Your instructions – In which lines of the data does the string "DEFINITION" appear? Copy every one.
-- Information supplied follows --
-- ==== Sys2Proof/Machine/Build.lean ====
section
/-! DEFINITION. The frame serializer: BLD_RH, BLD_RI, BLD_WS (41_frame_build.md). -/

namespace Sys2Proof.Machine

/-- What the build commands share: the address check of 41_frame_build.md R121, then the frame of R120. -/
def buildRequest (slave fc : Byte) (w1 w2 : U16) (s : State) : Host.Outcome State Fault Refusal :=
  if slaveLegal slave then complete (Result.withFrame (buildFrame slave fc w1 w2)) s
  else raise .errAddr s

/-- BLD_RH (41_frame_build.md R122, 30_encoding.md R68). -/
def execBldRh (slave : Byte) (regaddr : U16) (s : State) : Host.Outcome State Fault Refusal :=
  buildRequest slave fcReadHolding regaddr readCount s

/-- BLD_RI (41_frame_build.md R123, 30_encoding.md R68). -/
def execBldRi (slave : Byte) (regaddr : U16) (s : State) : Host.Outcome State Fault Refusal :=
  buildRequest slave fcReadInput regaddr readCount s

/-- BLD_WS (41_frame_build.md R124, 30_encoding.md R69). VALUE is a bit pattern and is not checked
(41_frame_build.md R125). -/
def execBldWs (slave : Byte) (regaddr value : U16) (s : State) : Host.Outcome State Fault Refusal :=
  buildRequest slave fcWriteSingle regaddr value s

end Sys2Proof.Machine
end

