-- ==== Sys2Proof/Machine/Crc.lean ====
section
/-! DEFINITION. The CRC family: CRC_INIT, CRC_UPDATE, CRC_READ, CRC_BLOCK (40_crc.md). -/

namespace Sys2Proof.Machine

/-- CRC_INIT (40_crc.md R105). -/
def execCrcInit (s : State) : Host.Outcome State Fault Refusal :=
  complete (Result.statusOnly .ok) (s.setCrc crcSeed)

/-- CRC_UPDATE (40_crc.md R106). -/
def execCrcUpdate (din : Byte) (s : State) : Host.Outcome State Fault Refusal :=
  complete (Result.statusOnly .ok) (s.setCrc (crcStep s.crc din))

/-- CRC_READ (40_crc.md R107). -/
def execCrcRead (s : State) : Host.Outcome State Fault Refusal :=
  complete (Result.withChk (swap16 s.crc)) s

/-- CRC_BLOCK, on a private copy of the running register (40_crc.md R108). -/
def execCrcBlock (buf : List Byte) (s : State) : Host.Outcome State Fault Refusal :=
  if bufTooLong s.config buf then raise .errCmd s
  else complete (Result.withChk (checksum buf)) s

end Sys2Proof.Machine
end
-- Information supplied concluded --
Result of this exercise –
/-! DEFINITION. The frame serializer: BLD_RH, BLD_RI, BLD_WS (41_frame_build.md). -/
/-! DEFINITION. The CRC family: CRC_INIT, CRC_UPDATE, CRC_READ, CRC_BLOCK (40_crc.md). -/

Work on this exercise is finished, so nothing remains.